-- ==== Sys2Proof/Machine/Access.lean ====
section
/-! DEFINITION. Reads and writes of device memory in every tier, the checks of an access, translation, and the access of an
initiator's own work (`07` R162–R178, `08` R193–R196, `11` R279, R280, `13` R330, `16` R385–R400). -/

namespace Sys2Proof.Machine

/-! ### Lines of the H-tier (`16` R385–R388, R400) -/

/-- The lines of 128 B that a range touches, by their addresses. -/
def linesOver (da n : Nat) : List Nat := (List.range ((da + n + 127) / 128 - da / 128)).map fun i => 128 * (da / 128 + i)
/-- The context of the window that covers an H-tier address. -/
def State.hostCtx (s : State) (da : Nat) : Nat := ((s.hwinAt da).map fun w => (Tab.get {} s.hwins w).ctx).getD 0
/-- The stored bytes of an H-tier line as host memory holds them. -/
def State.hostLine (s : State) (l : Nat) : List Byte :=
  match s.hostAddr l with
  | some a => bytesAt s.hostMem a 128
  | none => List.replicate 128 0
/-- The plaintext of an H-tier line: zeros where it has not been written since its page's major counter last changed, and
otherwise the stored bytes under its key stream (R388). -/
def State.plainLine (s : State) (l : Nat) : List Byte :=
  if Tab.get 0 s.lines (l / 128) = 0 then List.replicate 128 0 else s.sealLine (s.hostCtx l) l (s.hostLine l)
/-- The host address of the MAC of an H-tier line: 8 B for each line, in line order, behind the window's data (R400). -/
def State.macAddr (s : State) (l : Nat) : Option Nat :=
  (s.hwinAt l).bind fun w =>
    let win := Tab.get {} s.hwins w
    s.hostAt w (2 ^ win.size + (l - win.base) / 128 * 8)
/-- The offset of unit i of a level of a window's tree behind the window's data: counter lines, and after them a single copy of
the nodes (R400). -/
def HWin.unitOff (w : HWin) (lvl i : Nat) : Nat :=
  2 ^ w.size + 2 ^ w.size / 16 +
    if lvl = 0 then 128 * i else 2 ^ w.size / 64 + 64 * nodeIdx (2 ^ w.size / 8192) lvl i
/-- The units above an H-tier line in its window's tree: window, level and index, the counter line first (R393, R400). -/
def State.hostUnits (s : State) (l : Nat) : List (Nat × Nat × Nat) :=
  match s.hwinAt l with
  | none => []
  | some w =>
      let win := Tab.get {} s.hwins w
      (List.range (treeTop (2 ^ win.size / 8192) + 1)).map fun v => (w, v, (l - win.base) / 8192 / 8 ^ v)
/-- A unit of a window's tree is as host memory holds it; one of version 0 is not read, and none is checked while a rekey job
changes the counters (R393, R401, log 9). -/
def State.hostUnitGood (s : State) (x : Nat × Nat × Nat) : Bool :=
  Tab.get 0 s.versions (versionKey (0x1000 + x.1) x.2.1 x.2.2) == 0 || (Tab.get {} s.rekeyJobs 12).act ||
    match s.hostAt x.1 ((Tab.get {} s.hwins x.1).unitOff x.2.1 x.2.2) with
    | some a => bytesAt s.hostMem a (if x.2.1 = 0 then 128 else 64) == s.unitBytes (0x1000 + x.1) x.2.1 x.2.2
    | none => false
/-- The stored bytes of an H-tier line have its MAC, and the units above it pass; one that has not been written is not checked
(R386, R388, R400). -/
def State.hostGood (s : State) (l : Nat) : Bool :=
  Tab.get 0 s.lines (l / 128) == 0 || ((s.hostUnits l).all s.hostUnitGood && match s.macAddr l with
    | some a => bytesAt s.hostMem a 8 == s.lineMac (s.hostCtx l) l (s.hostLine l)
    | none => false)
/-- Bytes of the H-tier in clear. -/
def State.readHost (s : State) (da n : Nat) : List Byte :=
  (((linesOver da n).flatMap s.plainLine).drop (da % 128)).take n
/-- Bytes put at a host address, where there is one and its IDE stream is not Insecure (`13` R339). -/
def State.putHost (s : State) (a : Option Nat) (b : List Byte) : State :=
  match a with
  | some a => if s.pcie.dropped a then s else { s with hostMem := putBytes s.hostMem a b }
  | none => s
/-- The counter line of an H-tier line and the nodes above it are written to the host, the version of each raised in its
parent; the root is the X-die's (R393, R400, log 57). -/
def State.putUnits (s : State) (l : Nat) : State :=
  let us := s.hostUnits l
  let s := us.foldl (fun s x =>
    { s with versions := Tab.upd 0 s.versions (versionKey (0x1000 + x.1) x.2.1 x.2.2) (· + 1) }) s
  us.foldl (fun s x =>
    s.putHost (s.hostAt x.1 ((Tab.get {} s.hwins x.1).unitOff x.2.1 x.2.2)) (s.unitBytes (0x1000 + x.1) x.2.1 x.2.2)) s
/-- The counter line of an H-tier line has been written. -/
def State.unitsWritten (s : State) (l : Nat) : Bool :=
  (s.hostUnits l).head?.any fun x => Tab.get 0 s.versions (versionKey (0x1000 + x.1) x.2.1 x.2.2) != 0
/-- A line's ciphertext, its MAC and the units above it are written to the host (R388, R392, R400). -/
def State.putLine (s : State) (l : Nat) (b : List Byte) : State :=
  let ct := s.sealLine (s.hostCtx l) l b
  let m := s.lineMac (s.hostCtx l) l ct
  ((s.putHost (s.hostAddr l) ct).putHost (s.macAddr l) m).putUnits l
/-- The bytes of a line with those of a write at `da` laid over. -/
def overLine (l da : Nat) (old b : List Byte) : List Byte :=
  old.zipIdx.map fun p => if da ≤ l + p.2 then b.getD (l + p.2 - da) p.1 else p.1
/-- A write of the H-tier: every line whose counters change is encrypted again under them, the lines written and, where a
minor counter has overflowed, those of the page that have been written (R388, R397). -/
def State.writeHost (s : State) (da : Nat) (b : List Byte) : State :=
  let n := b.length
  let t := s.countLines da n none
  let pages := linesOver (da / 4096 * 4096) ((da + n + 4095) / 4096 * 4096 - da / 4096 * 4096)
  let ls := pages.filter fun l =>
    s.majorAt l != t.majorAt l && Tab.get 0 t.lines (l / 128) != 0 || Tab.get 0 s.lines (l / 128) != Tab.get 0 t.lines (l / 128)
  ls.foldl (fun t l => t.putLine l (overLine l da (s.plainLine l) b)) t

/-! ### Reads and writes in every tier (`07` R174) -/

/-- Bytes read at a device address that lies in one page, in clear; a line of the H-tier that has not
been written reads as zeros (`16` R388). -/
def State.readDa (s : State) (da n : Nat) : List Byte :=
  match s.space da with
  | .d _ => bytesAt s.mem da n
  | .l _ => bytesAt s.mem da n
  | .sram c o => bytesAt (s.core c).store o n
  | .h => s.readHost da n
  | .p => match s.poolAddr da with
      | some a => bytesAt s.poolMem a n
      | none => List.replicate n 0
  | _ => List.replicate n 0

/-- The lines of `z` B that a write covers only in part, by their first address: its first and its last line at
most (R174). -/
def partLines (da n z : Nat) : List Nat :=
  let a := da / z * z
  let b := (da + n - 1) / z * z
  if a = b then (if aligned da z && n == z then [] else [a])
  else (if aligned da z then [] else [a]) ++ (if aligned (da + n) z then [] else [b])
/-- Bytes written at a device address that lies in one page (R174): each line that a D-tier write covers only in
part is counted at its stack, and each that an L-tier write covers only in part at its own channel. -/
def State.writeDa (s : State) (da : Nat) (b : List Byte) : State :=
  let n := b.length
  if n = 0 then s else
  match s.space da with
  | .d c =>
      let s := (({ s with mem := putBytes s.mem da b }).dropRun da n).dropHost da n
      (partLines da n 64).foldl (fun s _ => s.bumpAt (regCdst c) (regCdst c + 0x810) 1) s
  | .l m =>
      let s := ((({ s with mem := putBytes s.mem da b }).dropRun da n).dropHost da n).countLines da n (some m)
      let s := s.markDirty m (da % 2 ^ 39) n
      (partLines da n 128).foldl
        (fun s a => s.bumpAt (regMddr m) (regMddr m + 0x100 + 0x40 * lChan (a % 2 ^ 39) + 0x20) 1) s
  | .sram c o => (s.dropRun da n).updCore c fun k => { k with store := putBytes k.store o b }
  | .h => (s.writeHost da b).dropRun da n
  | .p => match s.poolAddr da with
      | some a => (({ s with poolMem := putBytes s.poolMem a b }).dropRun da n).postPool da n
      | none => s
  | _ => s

☆ ☆ ☆ ☆

- What is needed -
Only the lines above from the line containing "(R393, R400). -/" through the line containing "def State.hostGood (s" should be retyped, exactly and with both ends included.

- Written reply -
/-- The units above an H-tier line in its window's tree: window, level and index, the counter line first (R393, R400). -/
def State.hostUnits (s : State) (l : Nat) : List (Nat × Nat × Nat) :=
  match s.hwinAt l with
  | none => []
  | some w =>
      let win := Tab.get {} s.hwins w
      (List.range (treeTop (2 ^ win.size / 8192) + 1)).map fun v => (w, v, (l - win.base) / 8192 / 8 ^ v)
/-- A unit of a window's tree is as host memory holds it; one of version 0 is not read, and none is checked while a rekey job
changes the counters (R393, R401, log 9). -/
def State.hostUnitGood (s : State) (x : Nat × Nat × Nat) : Bool :=
  Tab.get 0 s.versions (versionKey (0x1000 + x.1) x.2.1 x.2.2) == 0 || (Tab.get {} s.rekeyJobs 12).act ||
    match s.hostAt x.1 ((Tab.get {} s.hwins x.1).unitOff x.2.1 x.2.2) with
    | some a => bytesAt s.hostMem a (if x.2.1 = 0 then 128 else 64) == s.unitBytes (0x1000 + x.1) x.2.1 x.2.2
    | none => false
/-- The stored bytes of an H-tier line have its MAC, and the units above it pass; one that has not been written is not checked
(R386, R388, R400). -/
def State.hostGood (s : State) (l : Nat) : Bool :=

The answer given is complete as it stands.